/-- The kinds on which a kernel's teams may be placed (R68, R328); a D-core comes first (R356). -/
def Kernel.kinds (k : Kernel) : List CoreKind :=
  let fitsL := decide (k.gangs ≤ 8) && decide (k.alloc ≤ 262144) && decide (k.acc ≤ 4) && decide (k.hauls ≤ 32)
  let d : List CoreKind := if k.kind = 0 ∨ k.kind = 2 then [.dcore] else []
  let l : List CoreKind := if (k.kind = 0 || k.kind = 1) && fitsL then [.lcore] else []
  match k.pinnedD, k.pinnedL with
  | some _, none => [.dcore]
  | none, some _ => if fitsL then [.lcore] else []
  | _, _ => d ++ l

def State.coreTeams (s : State) (c : CoreId) : List Team := s.teams.filter (fun t => t.core == c && t.onCore)

/-- Slots of a core that no gang holds, lowest first. -/
def State.freeSlots (s : State) (c : CoreId) : List Nat :=
  let used := (s.coreTeams c).flatMap (fun t => (t.gangs.filter (fun g => !g.exited)).map (fun g => g.slot))
  (List.range (gangSlots c.kind)).filter (fun k => !used.contains k)

/-- The lowest free run of n bytes below a limit (R75, R388) [22, DESIGN CHOICE]. -/
def firstFree (used : List (Nat × Nat)) (n limit : Nat) : Option Nat :=
  let starts := 0 :: used.map (fun r => r.1 + r.2)
  let fits (a : Nat) : Bool := decide (a + n ≤ limit) && used.all (fun r => decide (a + n ≤ r.1) || decide (r.1 + r.2 ≤ a))
  (starts.filter fits).foldl (fun (m : Option Nat) a => match m with | none => some a | some b => some (Nat.min a b)) none

/-- Where an allocation of n contiguous bytes fits (R50, R75): its bank, 2 standing for both banks of a D-core, and its start
[31, DESIGN CHOICE]. -/
def State.freeBank (s : State) (c : CoreId) (n : Nat) : Option (Nat × Nat) :=
  let ts := s.coreTeams c
  let used (b : Nat) : List (Nat × Nat) := (ts.filter (fun t => t.bank == b)).map (fun t => (t.scratchAt, t.scratchSize))
  match c.kind with
  | .lcore => (firstFree (used 0) n 262144).map (fun a => (0, a))
  | .dcore =>
    if 524288 < n then (if ts.isEmpty then some (2, 0) else none)
    else if ts.any (fun t => t.bank == 2) then none
    else [0, 1].findSome? (fun b => (firstFree (used b) n 524288).map (fun a => (b, a)))

/-- A team takes its place in a core's scratch; a preload's copy gives way (R360). -/
def State.takeBank (s : State) (c : CoreId) (rid bank start : Nat) : State :=
  let core := s.coreOf c
  let hit := (core.preload.bind (fun p => p.bank)).any (fun b => b == bank || bank == 2)
  (if hit then s.setCore { core with preload := core.preload.map (fun p => { p with bank := none }) } else s).updTeam rid
    (fun t => { t with bank := bank, scratchAt := start })

/-- The place freeBank names. -/
def State.settleBank (s : State) (c : CoreId) (rid n : Nat) : State :=
  match s.freeBank c n with
  | some (b, a) => s.takeBank c rid b a
  | none => s

/-- A kernel's team fits a core beside its residents (R50) [31, DESIGN CHOICE]. -/
def State.fits (s : State) (c : CoreId) (k : Kernel) : Bool :=
  let ts := s.coreTeams c
  decide (k.gangs ≤ (s.freeSlots c).length) && (s.freeBank c k.alloc).isSome
  && decide (ts.foldl (fun a t => a + t.kern.acc) 0 + k.acc ≤ coreTiles c.kind)
  && decide (ts.foldl (fun a t => a + t.hauls) 0 + k.hauls ≤ coreHauls c.kind)

/-- Pinned code of a kind. -/
def Kernel.pinned (k : Kernel) (kind : CoreKind) : Option NatCode := match kind with | .dcore => k.pinnedD | .lcore => k.pinnedL

/-- The size of the translation spill area in the header of a side-table section (R314, R319). -/
def sideSpill (side : List Byte) : Nat := ofBytesLE ((side.drop 12).take 4)

/-- Bytes of each gang's translation spill area under the translation that a task holds for a kind (R319) [101, DESIGN CHOICE]. -/
def State.transSpill (s : State) (k : Task) (kind : CoreKind) : Nat :=
  match k.kern.pinned kind with
  | some c => c.spillSize
  | none => (((k.held.find? (fun x => x.1 == kind)).bind (fun x => s.hub.lode.find? (fun (e : LodeEntry) => e.key == x.2))).map
      (fun (e : LodeEntry) => sideSpill e.side)).getD 0
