/-- The masked gang has ended its handler: the team is saved as it stands; a team out of budget starts a new one, and the one preloaded on its core is
switched in (R440, R480) [64, DEDUCED]. -/
def State.finishSuspend (s : State) (t : Team) : State :=
  let s1 := (s.saveTeam t.rid (.suspended false) true).freeCore t.core
  if s.late t then (s1.updTeam t.rid (fun (u : Team) => { u with budgetUsed := 0 })).switchIn t.core else s1

/-- BUDGET_OVERRUN: the team has used its budget (R479); a team preloaded on its core is switched in if it fits (R480). -/
def execBudgetOverrun (rid : Nat) (s : State) : Result :=
  match s.team? rid with
  | some t =>
    if !s.overBudget t then .next s
    else if 8 ≤ t.overruns + 1 then .next (s.terminate rid 963 0 0 (2 ^ 64 - 1))
    else if !t.stoppable then .next s
    else
      let s1 := (s.log { cause := 963, task := t.task, team := t.index }).suspendNative t
      let s2 := s1.updTeam rid (fun (u : Team) => { u with overruns := u.overruns + 1, budgetUsed := 0 })
      .next (State.switchIn { s2 with hub := { s2.hub with overran := s2.hub.overran ++ [(t.task, t.index)] } } t.core)
  | none => .next s


/-- PRELOAD_DROPPED -/
def execPreloadDropped (core : CoreId) (s : State) : Result :=
  when s (s.coreOf core).preload.isSome (s.setCore { s.coreOf core with preload := none })

/-! ## Pre-emption (R362, R363) and virtual-precise stops (R364) -/

/-- The class of a team's task; 3 when unknown. -/
def State.classOf (s : State) (t : Team) : Nat := ((s.hub.tasks.find? (fun (k : Task) => k.id == t.task)).map (fun k => k.cls)).getD 3
def State.prioOf (s : State) (t : Team) : Nat := ((s.hub.tasks.find? (fun (k : Task) => k.id == t.task)).map (fun k => k.prio)).getD 0

/-- The team of a task that ranks first: a suspended one, or none for one that has not started (R355). -/
def State.firstWaiting (s : State) (x : Task × Bool) : Option Team :=
  lowestIndex (s.teams.filter (fun t => t.task == x.1.id && t.waits && s.late t == x.2))

/-- The kinds that this team accepts. -/
def State.wantedKinds (s : State) (x : Task × Bool) : List CoreKind :=
  match s.firstWaiting x with
  | some t => s.resumeKinds t
  | none => x.1.kern.kinds

/-- The DEADLINE task whose team stands highest and finds no core with room of a kind it accepts (R362). -/
def State.deadlineStuck (s : State) : Option (Task × Bool) :=
  match s.ranked.head? with
  | some x =>
    if x.1.cls = 0 && (s.wantedKinds x).all (fun kind => s.readyDies.all (fun d => (coresOf kind d).all (fun c => !s.fits c x.1.kern))) then some x
    else none
  | none => none

/-- Without some teams, the kernel fits the core. -/
def State.fitsWithout (s : State) (out : List Nat) (c : CoreId) (k : Kernel) : Bool :=
  State.fits { s with teams := s.teams.filter (fun t => !out.contains t.rid) } c k

/-- The order among equal choices: lowest class first, then lowest priority, then the most recently placed (R362) [49, DEDUCED]. -/
def State.victimKey (s : State) (rid : Nat) : Nat :=
  match s.team? rid with
  | some t => ((3 - s.classOf t) * 8 + s.prioOf t) * 2 ^ 80 + (2 ^ 80 - 1 - t.placedAt % 2 ^ 80)
  | none => 0

/-- All the teams that go when some are suspended (R66). -/
def State.suspendAll (s : State) (rids : List Nat) : List Nat :=
  (rids.flatMap (fun r => match s.team? r with | some t => s.suspendSet t | none => [])).eraseDups

/-- What a dispatcher suspends for a task: the core, and lower-class teams on it that make room, with their cooperative siblings as few as can
be; none while teams that are leaving a core make it. The choice is among the cores of all ready dies: the spec does not say which die's
dispatcher it is that suspends [49, DEDUCED] [95, DESIGN CHOICE]. -/
def State.victims (s : State) (x : Task × Bool) : Option (CoreId × List Nat) :=
  let k := x.1
  let cores := (s.wantedKinds x).flatMap (fun kind => s.readyDies.flatMap (fun d =>
    if (s.firstWaiting x).isNone && !s.spillFits d (s.spillNeed k kind) then [] else coresOf kind d))
  let sets : List (CoreId × List Nat) := if cores.any (fun c => !(s.leaving c).isEmpty && s.fitsWithout (s.leaving c) c k.kern) then [] else
    cores.flatMap (fun c =>
      let low := ((s.coreTeams c).filter (fun t => s.classOf t != 0 && t.status == .resident)).map (fun t => t.rid)
      (low.sublists.filter (fun x => !x.isEmpty && s.fitsWithout (x ++ s.leaving c) c k.kern)).map (fun x => (c, x)))
  let sum (x : List Nat) : Nat := (x.map s.victimKey).foldl (fun a b => a + b) 0
  let better (x y : List Nat) : Bool :=
    let n := (s.suspendAll x).length
    let m := (s.suspendAll y).length
    decide (n < m) || (n == m && decide (sum x < sum y))
  sets.foldl (fun (a : Option (CoreId × List Nat)) x => match a with
    | none => some x
    | some b => if better x.2 b.2 then some x else some b) none

/-- Every team that goes with the victims can be suspended now. -/
def State.victimsReady (s : State) (rids : List Nat) : Bool :=
  (s.suspendAll rids).all (fun r => ((s.team? r).map Team.stoppable).getD true)

/-- The pre-emption: all its victims are suspended, and their core goes to the team that then ranks highest (R362, R365). -/
def State.preempt (s : State) (x : CoreId × List Nat) : State :=
  State.freeCore (x.2.foldl (fun s r => match s.team? r with
    | some t => if t.status == .resident then s.suspendNative t else s
    | none => s) s) x.1

/-- NATIVE_SUSPEND: a dispatcher suspends a team, with the others of its choice, for DEADLINE work, or a suspend that met a handler ends. -/
def execNativeSuspend (rid : Nat) (s : State) : Result :=
  match s.team? rid with
  | none => .next s
  | some t =>
    if t.status == .suspending then when s (!t.masked) (s.finishSuspend t)
    else
      match s.deadlineStuck.bind s.victims with
      | some x => when s (x.2.contains rid && s.victimsReady x.2) (s.preempt x)
      | none => .next s

/-- Every context of a team stands at a commit point; a gang whose fault waits for its frame is saved with it (R427). -/
def State.atCommit (s : State) (t : Team) : Bool :=
  t.gangs.all (fun g => g.entering.isSome || (g.handler.isNone && g.splits.all (fun sp => !sp.used || (sp.sinceCommit == 0 && sp.loads.isEmpty && !sp.performing))))
    && !(s.faceReqs.any (fun q => q.rid == t.rid)) && !t.moving

/-- VIRTUAL_PRECISE_STOP: a team asked to stop has reached its commit points: it is saved, and an event is written for
every breakpoint it has met and for TSTOP (R391) [84, DEDUCED]. -/
def execVirtualPreciseStop (rid : Nat) (s : State) : Result :=
  match s.team? rid with
  | some t =>
    (match t.status with
     | .stopping brks host =>
       if s.atCommit t then
         let s1 := ((s.updTeam rid (fun (u : Team) => { u with gangs := u.gangs.map Gang.rollbackAll })).saveTeam rid .stopped true).freeCore t.core
         let s2 := brks.foldl (fun (s : State) x => s.event 1 x.1 x.2.1 t.task t.index (mkWord x.2.2) 0) s1
         .next (if host then s2.event 4 0 0 t.task t.index 0 0 else s2)
       else .next s
     | _ => .next s)
  | none => .next s

/-! ## Moves at the dispatcher's request (R339) -/

/-- DISPATCHER_MOVE_REQUEST -/
def execDispatcherMoveRequest (rid : Nat) (s : State) : Result :=
  match s.team? rid with
  | some t =>
    when s (t.status == .resident && t.moveReq.isNone && !t.moving && t.kern.kinds.contains (CoreKind.other t.core.kind))
      (s.updTeam rid (fun (u : Team) => { u with moveReq := some s.dclocks }))
  | none => .next s

/-- The request is gone: parked contexts go on where they stopped. -/
def State.dropMoveReq (s : State) (rid : Nat) : State := s.updTeam rid (fun (t : Team) => t.goOn s.now)

/-- A request lapses 100 µs after it at the nominal clock (R30, R339). -/
def State.lapsed (s : State) (t0 : Nat) : Bool := decide (t0 + 120000000 ≤ s.dclocks)

/-- DISPATCHER_MOVE_LAPSE -/
def execDispatcherMoveLapse (rid : Nat) (s : State) : Result :=
  match (s.team? rid).bind (fun t => t.moveReq) with
  | some t0 => when s (s.lapsed t0) (s.dropMoveReq rid)
  | none => .next s

/-- The context has parked at an equivalence point: for the request, or, in JV code, at a mig. A native context at a mig has issued its bundle, and
its record names the point behind it, at which it would have no status: it is parked elsewhere (R302, R307, R339) [71, DEDUCED]. -/
def Split.parkedToMove (sp : Split) (native : Bool) : Bool :=
  match sp.wait with
  | .moveReq => true
  | .mig _ _ _ => !native
  | _ => false

/-- When every context has parked for a standing request the move begins (R337, R339). -/
def State.settleMove (s : State) (rid : Nat) : State :=
  match s.team? rid with
  | none => s
  | some t =>
    let live := t.gangs.filter (fun g => !g.exited)
    let all := !live.isEmpty && live.all (fun g => g.splits.all (fun sp => !sp.used || sp.parkedToMove t.native))
    if t.moveReq.isSome && all && !t.moving then s.updTeam rid (fun t => { t with moving := true, rebuild := true, moveReq := none }) else s

end Sys2Proof.Machine
end

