/-- The record of a commit bundle's commit point: for an implicit commit that of the bundle at which its context resumes, next for an
operation that may leave it elsewhere than behind the bundle (R302, R314). -/
def Team.commitRecord (t : Team) (o : Op) (a : Args) (pc fall next : Nat) : Except Raise (Option Record) :=
  match o with
  | .cmt | .eqp => .ok (t.natCode.bind (fun n => n.indexed[a.off.toNat]?))
  | .mig => (t.migRecord pc fall).map some
  | .bra | .brx | .join | .exit | .tret =>
    (match t.keyedRecord next with
     | .ok r => .ok (some r)
     | .error _ => .ok none)
  | _ => (t.keyedRecord fall).map some

/-- A trap that ends its team leaves no split to resume: no resume bundle then needs a record (R302, R423)
[32, DEDUCED]. -/
def Team.commitRecordAfter (t : Team) (after : State) (o : Op) (a : Args) (pc fall next : Nat) : Except Raise (Option Record) :=
  match o, (after.team? t.rid).map (fun u => u.status) with
  | .trap, some (TeamStatus.ending _ _ _ _ _ _) | .trap, none => .ok (t.keyedRecord fall).toOption
  | _, _ => t.commitRecord o a pc fall next

/-- A split that the S operation has moved or made. -/
def movedBy (a b : Split) (own : Bool) : Bool :=
  b.used && (own || !a.used || a.pc != b.pc || a.mask != b.mask || a.lr != b.lr || a.rrb != b.rrb)

/-- A result of one value for the gang: a scalar, or LR. -/
def Flight.scalar (f : Flight) : Bool := (decide (128 ≤ f.loc) && decide (f.loc < 192)) || f.loc == 208

/-- Results in flight for some lanes; those of scalars only where keep says so. -/
def flightFor (l : List Flight) (m : Mask) (keep : Bool) : List Flight :=
  (l.filter (fun f => if f.scalar then keep else f.lanes &&& m != 0)).map (fun (f : Flight) =>
    if f.scalar then f else { f with lanes := f.lanes &&& m })

/-- Snapshots of the splits that the S operation of an implicit commit leaves (R302, R305). A trap's fault that is held has rolled them back (R427). -/
def State.snapMoved (s0 s1 : State) (c : Cur) : Except Raise State :=
  match (s0.team? c.rid).bind (fun t => t.gangs[c.gang]?), s1.team? c.rid with
  | some g0, some t =>
    (match t.gangs[c.gang]? with
     | some g1 =>
       if g1.handler.isSome || g1.entering.isSome || g1.exited || (match t.status with | .ending _ _ _ _ _ _ => true | _ => false) then .ok s1
       else
         [0, 1, 2, 3].foldl (fun (a : Except Raise State) k =>
           match a with
           | .error e => .error e
           | .ok s =>
             let x := g0.splits.getD k Split.unused
             let y := g1.splits.getD k Split.unused
             if movedBy x y (k == c.split) then
               match t.keyedRecord y.pc with
               | .error e => .error e
               | .ok r =>
                 let fl := if x.used then flightFor y.flight y.mask true else flightFor (g0.splits.getD c.split Split.unused).flight y.mask false
                 let n : Snapshot := { pc := y.pc, mask := y.mask, fmt := y.fmt, sig := y.sig, ret := y.ret, lr := y.lr, rrb := y.rrb
                                       flight := fl, regs := g1.nregs, record := some r, again := none }
                 .ok (s.updSplit c.rid c.gang k (fun sp => { sp with snap := some n, sinceCommit := 0 }))
             else .ok s) (.ok s1)
     | none => .ok s1)
  | _, _ => .ok s1

/-- An alias conflict with a safe copy (R309). -/
def State.aliasConflict (s : State) (c : Cur) (safe : Nat) : State :=
  s.updTeam c.rid (fun t => t.updGang c.gang (fun g =>
    let g1 := g.rollback c.split
    { g1.updSplit c.split (fun sp => { sp with pc := safe, tally := sp.tally.plus { Counters.zero with adt := 1 } }) with
      conflicts := g1.conflicts + 1 }))

/-- The safe PC of the last commit point's record. -/
def Split.safe (sp : Split) : Nat := ((sp.snap.bind (fun n => n.record)).map (fun r => r.safe)).getD 0

/-- A bundle stops with a cause: nothing of it stays, and the cause is delivered against it, record being that of its commit point
[39, DEDUCED]. -/
def State.bundleRaise (s : State) (c : Cur) (sp : Split) (r : Raise) (slot : Nat) (record : Option Record) : State :=
  if r.cause = 770 ∧ sp.safe ≠ 0 then s.aliasConflict c sp.safe
  else s.deliver r { rid := c.rid, gang := c.gang, split := c.split, npc := BitVec.ofNat 64 sp.pc, slot := slot, record := record }

/-- The limits of the native machine at the end of a bundle (R303, R308, R310): n bundles of the interval were issued before it [100, DESIGN CHOICE]. -/
def Split.beyond (sp : Split) (n : Nat) : Bool :=
  sp.used && (decide (1024 < n + 1) || decide (48 < sp.flight.length) || decide (128 < sp.adt.length))

/-- The cause found for the gated entries of a commit bundle, or a wait [39, DEDUCED]. -/
def State.gatedStop (s : State) (c : Cur) : Option Stop :=
  match View.open { s with cur := some c } with
  | some v => (match v.gatedCheck with
      | some (.inl r) => some (.raise r 0)
      | some (.inr w) => some (.park w)
      | none => none)
  | none => none

/-- A once-only operation outside a commit bundle would be replayed with its interval, which R194 excludes: the machine takes it as
native code beyond its limits [69, DESIGN CHOICE]. -/
def onceOutside (rest : List SlotOp) : Option Stop :=
  rest.findSome? (fun x => match x.2 with
    | .ok (o, f) => if onceOnly o ((Form.nat f).args o) then some (.raise (defect 771) x.1) else none
    | .error _ => none)

/-- A mig bundle is an equivalence point (R302, R307). -/
def State.migStop (s : State) (c : Cur) (o : Op) (a : Args) (pc fall : Nat) : Option Stop :=
  if o = .mig then
    match View.open { s with cur := some c } with
    | some v =>
      (match v.t.commitRecord o a pc fall fall with
       | .ok (some r) => if v.equivalent r then none else some (.raise (defect 771) 0)
       | .ok none => none
       | .error r => some (.raise r 0))
    | none => none
  else none

/-- The tiles read in a trial run of a bundle that has to be issued again (R236). -/
def State.keepTiles (s s1 : State) (c : Cur) : State :=
  match s1.split? c.rid c.gang c.split with
  | some x => if x.tileLog.isEmpty then s else s.updSplit c.rid c.gang c.split (fun sp => { sp with tileLog := x.tileLog })
  | none => s

/-- A resume bundle that a bundle's S operation leaves its splits at has no record (768), which is found before anything is performed
(R424). -/
def State.resumeStop (s0 s1 : State) (c : Cur) (o : Op) : Option Stop :=
  if o = .mig then none
  else match State.snapMoved s0 s1 c with
    | .error e => some (.raise e 0)
    | .ok _ => none

/-- A trap's entry into the handler waits, with its fault held, where its frame is not there (R427): it does not keep the bundle from issuing. -/
def stopsBundle (o : Op) (x : Option Stop) : Option Stop :=
  match o, x with
  | .trap, some (.park _) => none
  | _, x => x

/-- Judge a bundle on a trial run of its slots: the state after it, or what stops it (R424). -/
def State.tryBundle (s : State) (c : Cur) (o : Op) (f : NatForm) (rest : List SlotOp) (pc fall : Nat) : State × Option Stop :=
  let sp := (s.split? c.rid c.gang c.split).getD Split.unused
  let a := (Form.nat f).args o
  let imp := implicitCommit o a
  let commits := imp || explicitCommit o
  if performsFirst o && !imp then
    let r0 := State.runSlots c [(0, .ok (o, f))] s
    match r0.2 with
    | some x => (s, some x)
    | none =>
      let r := State.runSlots c rest r0.1
      (match r.2 with
       | some x => (s.keepTiles r.1 c, some x)
       | none => (r.1, onceOutside rest))
  else
    let r := State.runSlots c rest s
    let kept := s.keepTiles r.1 c
    let base := if r.2.isSome then s else r.1
    let s2 := base.runS c sp.held sp.flight.length o f
    match stopsBundle o (s2.stopOf c) with
    | some x => (kept, some x)
    | none =>
      match r.2 with
      | some x => (kept, some x)
      | none =>
        if commits then
          (s2, (r.1.migStop c o a pc fall).orElse (fun _ => if imp then (r.1.gatedStop c).orElse (fun _ => State.resumeStop r.1 s2 c o) else none))
        else (s2, onceOutside rest)
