/-- hwait, htest, ckver and ckinfo read tokens and chunks as R217, R220 and R221 say. (R89, R90, R217, R220, R221)
Model's own choices and readings used in it: [36, DEDUCED]. -/
def Obligations.HaulTokenAndCheckResults : Prop :=
  ∀ (f : Form) (s : State) (v : View),
    (Executes .hwait f s v →
      let a := f.args .hwait
      let w := ready .hwait f v
      w.sp.latched.isSome = true ∨ w.g.complete (haulMask a) = haulMask a → exec (.hwait f) s = .next ((w.acquire a.wide).retire f)) ∧
    (Executes .hwait f s v →
      let a := f.args .hwait
      let w := ready .hwait f v
      w.sp.latched = none → w.g.complete (haulMask a) ≠ haulMask a →
      exec (.hwait f) s = .next (({ w with sp := { w.sp with sig := v.sp.sig, tilePos := v.sp.tilePos } } : View).close.parkGang v.t.rid (v.enter .hwait f).gang v.k (.haul (haulMask a)))) ∧
    (Executes .htest f s v →
      let a := f.args .htest
      let w := ready .htest f v
      exec (.htest f) s = .next (((w.acquire a.wide).putUni a.d 5 (BitVec.ofNat 64 (w.g.complete (haulMask a)))).retire f)) ∧
    (Executes .ckver f s v →
      let a := f.args .ckver
      let w := ready .ckver f v
      
      let x := (w.rdU a.a 7).toNat
      let n := w.count32 a.b
      (∀ y ∈ blocksOf x (4096 * n), w.parkOf 3 y false = none) → w.t.haulsUsed < w.t.hauls → exec (.ckver f) s = .next (({ w with t := { w.t with haulsUsed := w.t.haulsUsed + 1, idempotent := false }, sp := { w.sp with wait := .ckver a.d (w.locsOf a.d 32) x n (w.rdU a.c 7), waitStart := w.s.ptp, stalled := false } } : View).retire f)) ∧
    (Executes .ckinfo f s v →
      let a := f.args .ckinfo
      let w := ready .ckinfo f v
      
      let x := (w.rdU a.a 7).toNat
      let r := w.close.homeRead w.t.core w.t.asid x 128
      w.parkOf 3 x false = none → w.s.dmPoison w.t.core w.t.asid (x + ckFieldAt a.sub) 8 true = false → 
      let due := ((w.s.homeOf w.t.asid x).map (fun h => w.s.now + w.s.homeLatency w.t.core h.1 h.2)).getD 0
      exec (.ckinfo f) s = .next (((({ w.onState (fun _ => r.2) with due := due }.putUni a.d 7 (ckField a.sub r.1)).holdUntil due)).retire f))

****

* **Your instructions**
Return the lines above precisely as they appear, beginning at the first line and ending at the line with "let fitsL := decide", and nothing after it.

* **Reply to the task**
/-- The kinds on which a kernel's teams may be placed (R68, R328); a D-core comes first (R356). -/
def Kernel.kinds (k : Kernel) : List CoreKind :=
  let fitsL := decide (k.gangs ≤ 8) && decide (k.alloc ≤ 262144) && decide (k.acc ≤ 4) && decide (k.hauls ≤ 32)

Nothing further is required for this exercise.